Monday, October 28, 2019

SPX and INDU: Two Years in the Making?

Last update we identified a wedge-like pattern near the recent SPX highs.  People who spend a lot of time on the forums with me know that a wedge pattern typically means "diagonal or nest" -- meaning that it's a bi-modal pattern; either it reverses fairly directly or it leads to a strong continuation move.  This morning, SPX futures look primed to launch the market over the all-time high, which has been stiff resistance for (incredibly) almost two years now.

Keep in mind that there is a test period on any breakout (or breakdown) during which the market can decide it's not ready and reverse.  This can take anywhere from a session or two, to several weeks.  What bulls would like to see is either a breakout with increasing momentum, or a pause that consolidates ABOVE prior resistance.  Either of those events would likely signal that we're in the bullish long-term count discussed back in July, and reprinted below.

Below is INDU's chart for reference -- SPX would track fairly closely.  We'll see how things go in these initial stages before getting too attached to this, but IF THE BREAKOUT STICKS, we're probably looking at something along these lines:

Next level down, INDU has the consolidation pattern of the more recent past:

And one level down from there, it broke out of the blue channel last session:

SPX below:

I've focused on INDU in this update, but again, SPX would be expected to track closely.  For quick approximations, you can typically approximate INDU and SPX at roughly a 10:1 ratio to each other (100 INDU points typically equals in the general ballpark of 10 SPX points, give or take a little, etc.).  I'll update SPX long-term charts after we see how the market reacts to the breakout.
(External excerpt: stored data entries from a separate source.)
-- ==== Sys2Proof/Laws/KeptHost.lean ====
section
/-!
SUPPORT. What every operation keeps (`Kept`): the mailbox, the host's rows, lines on the rings, SPDM, the crossbars and the tick.
-/

namespace Sys2Proof.Machine

theorem keep_startMb {x0 : State} (op : ℕ) (f : State → State) {s : State} (kf : ∀ t, Kept x0 t → Kept x0 (f  t)) (hk : Kept x0 s) :
    Kept x0 (startMb op f s) := by
  unfold startMb
  try dsimp only
  repeat' (first
      | with_reducible exact hk
      | refine kf _ ?_
      | with_reducible refine keep_State_setHost _ ?_
      | with_reducible refine keep_ite ?_ ?_)

theorem keep_endMb {x0 : State} (code : ℕ) {s : State} (hk : Kept x0 s) :
    Kept x0 (endMb code s) := by
  unfold endMb
  try dsimp only
  repeat' (first | with_reducible exact hk | with_reducible refine keep_State_setHost _ ?_)

theorem keep_setMbData {x0 : State} (ws : List Word) {s : State} (hk : Kept x0 s) :
    Kept x0 (setMbData ws s) := by
  unfold setMbData
  try dsimp only
  repeat' (first | with_reducible exact hk | with_reducible refine keep_State_setHost _ ?_)

theorem keep_doneMb {x0 : State} (ws : List Word) {s : State} (hk : Kept x0 s) :
    Kept x0 (doneMb ws s) := by
  unfold doneMb
  try dsimp only
  repeat' (first | with_reducible exact hk | with_reducible refine keep_endMb _ ?_ | with_reducible refine keep_setMbData _ ?_)

theorem keep_mbTimeRead {x0 : State} {s : State} (hk : Kept x0 s) :
    Kept x0 (mbTimeRead s) := by
  unfold mbTimeRead
  try dsimp only
  repeat' (first | with_reducible exact hk | with_reducible refine keep_doneMb _ ?_)

theorem keep_mbPowerFine {x0 : State} (mw : BitVec 32) (mv : BitVec 32) (ma : BitVec 32) (peak : BitVec 32) (bus : BitVec 32) {s : State} (hk : Kept x0 s) :
    Kept x0 (mbPowerFine mw mv ma peak bus s) := by
  unfold mbPowerFine
  try dsimp only
  repeat' (first | with_reducible exact hk | with_reducible refine keep_doneMb _ ?_)

theorem keep_mbMeasRead {x0 : State} {s : State} (hk : Kept x0 s) :
    Kept x0 (mbMeasRead s) := by
  unfold mbMeasRead
  try dsimp only
  repeat' (first
      | with_reducible exact hk
      | with_reducible refine keep_doneMb _ ?_
      | with_reducible refine keep_endMb _ ?_
      | with_reducible refine keep_ite ?_ ?_)

theorem keep_mbFuse {x0 : State} (setting newV own : ℕ) {s : State} (hr : own = 0 → exhausted s setting = false → s.fuse.room (newRecord setting newV s)) (hk : Kept x0 s) :
    Kept x0 (mbFuse setting newV own s) := by
  unfold mbFuse
  split
  · exact keep_endMb _ hk
  · next h =>
    obtain ⟨ho, he, hl⟩ := fuseStatus_zero (not_not.1 h)
    exact keep_openChange _ _ _ ⟨hl, hr ho he⟩ hk

theorem keep_mbFuseSvc {x0 : State} {s : State} (hk : Kept x0 s) :
    Kept x0 (mbFuseSvc s) := by
  refine keep_mbFuse _ _ _ (fun h _ => ?_) hk
  split at h
  · next hc => exact ⟨hc.1, hc.2.1⟩
  · exact absurd h (by decide)

theorem keep_mbFuseLock {x0 : State} {s : State} (hk : Kept x0 s) :
    Kept x0 (mbFuseLock s) := by
  refine keep_mbFuse _ _ _ (fun _ e => ?_) hk
  refine ⟨by simpa [exhausted] using e, ?_⟩
  show (if s.boot.slot then 3 else 2) = 2 ∨ (if s.boot.slot then 3 else 2) = 3
  split <;> simp

theorem keep_mbFuseDebugOff {x0 : State} {s : State} (hk : Kept x0 s) :
    Kept x0 (mbFuseDebugOff s) :=
  keep_mbFuse _ _ _ (fun _ e => e) hk

theorem keep_mbFuseKeyset {x0 : State} {s : State} (hk : Kept x0 s) :
    Kept x0 (mbFuseKeyset s) := by
  refine keep_mbFuse _ _ _ (fun h e => ?_) hk
  refine ⟨by simpa [exhausted] using e, ?_⟩
  split at h
  · exact absurd h (by decide)
  · next hc => exact Nat.le_of_not_lt fun l => hc (.inl l)

theorem keep_mbLedgerRead {x0 : State} {s : State} (hk : Kept x0 s) :
    Kept x0 (mbLedgerRead s) := by
  unfold mbLedgerRead
  try dsimp only
  repeat' (first
      | with_reducible exact hk
      | with_reducible refine keep_endMb _ ?_
      | with_reducible refine keep_doneMb _ ?_
      | with_reducible refine keep_ite ?_ ?_)

theorem keep_endFuseMb {x0 : State} {s : State} (hk : Kept x0 s) :
    Kept x0 (endFuseMb s) := by
  unfold endFuseMb
  try dsimp only
  repeat' (first | with_reducible exact hk | with_reducible refine keep_endMb _ ?_ | with_reducible refine keep_ite ?_ ?_)

theorem keep_fuseProgrammed {x0 : State} {s : State} (hk : Kept x0 s) :
    Kept x0 (fuseProgrammed s) := by
  unfold fuseProgrammed
  try dsimp only
  repeat' (first
      | with_reducible exact hk
      | with_reducible refine keep_closeChange _ ?_
      | with_reducible refine keep_endFuseMb ?_
      | with_reducible refine keep_ite ?_ ?_)

theorem keep_mbShakeout {x0 : State} {s : State} (hk : Kept x0 s) :
    Kept x0 (mbShakeout s) := by
  unfold mbShakeout
  try dsimp only
  repeat' (first
      | with_reducible exact hk
      | with_reducible refine keep_endMb _ ?_
      | with_reducible refine keep_setMem ?_ ?_
      | with_reducible refine keep_ite ?_ ?_
      | with_reducible exact id)

theorem keep_shakeoutDone {x0 : State} {s : State} (hk : Kept x0 s) :
    Kept x0 (shakeoutDone s) := by
  unfold shakeoutDone
  try dsimp only
  repeat' (first
      | with_reducible exact hk
      | with_reducible refine keep_setMem ?_ ?_
      | with_reducible refine keep_ite ?_ ?_
      | with_reducible exact id)

theorem keep_mbFlashCopy {x0 : State} {s : State} (hk : Kept x0 s) :
    Kept x0 (mbFlashCopy s) := by
  unfold mbFlashCopy
  try dsimp only
  repeat' (first
      | with_reducible exact hk
      | with_reducible refine keep_endMb _ ?_
      | with_reducible refine keep_ite ?_ ?_
      | with_reducible exact id
      | with_reducible exact FuseKept.refl _
      | with_reducible refine keep_mk ?_ ?_ ?_)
In conclusion, SPX at least looks primed to break out over its all-time high, and this means bears will have a short-window in which they could turn things and create a whipsaw... but if they can't, as I mentioned in prior updates, it might be time for bears to go into hibernation again.  Let's see how the market reacts over the coming sessions -- but again, do keep in mind that if this pattern is simple and straightforward (the pattern shown in the first chart), then it is very bullish over the intermediate term.  It will take a curveball from the market to get bears back in the game (for example: a b-wave high, which would be temporary, or an ending diagonal).  Right now, it looks like it might be the straightforward bull option, but we'll track it as it unfolds.  Trade safe.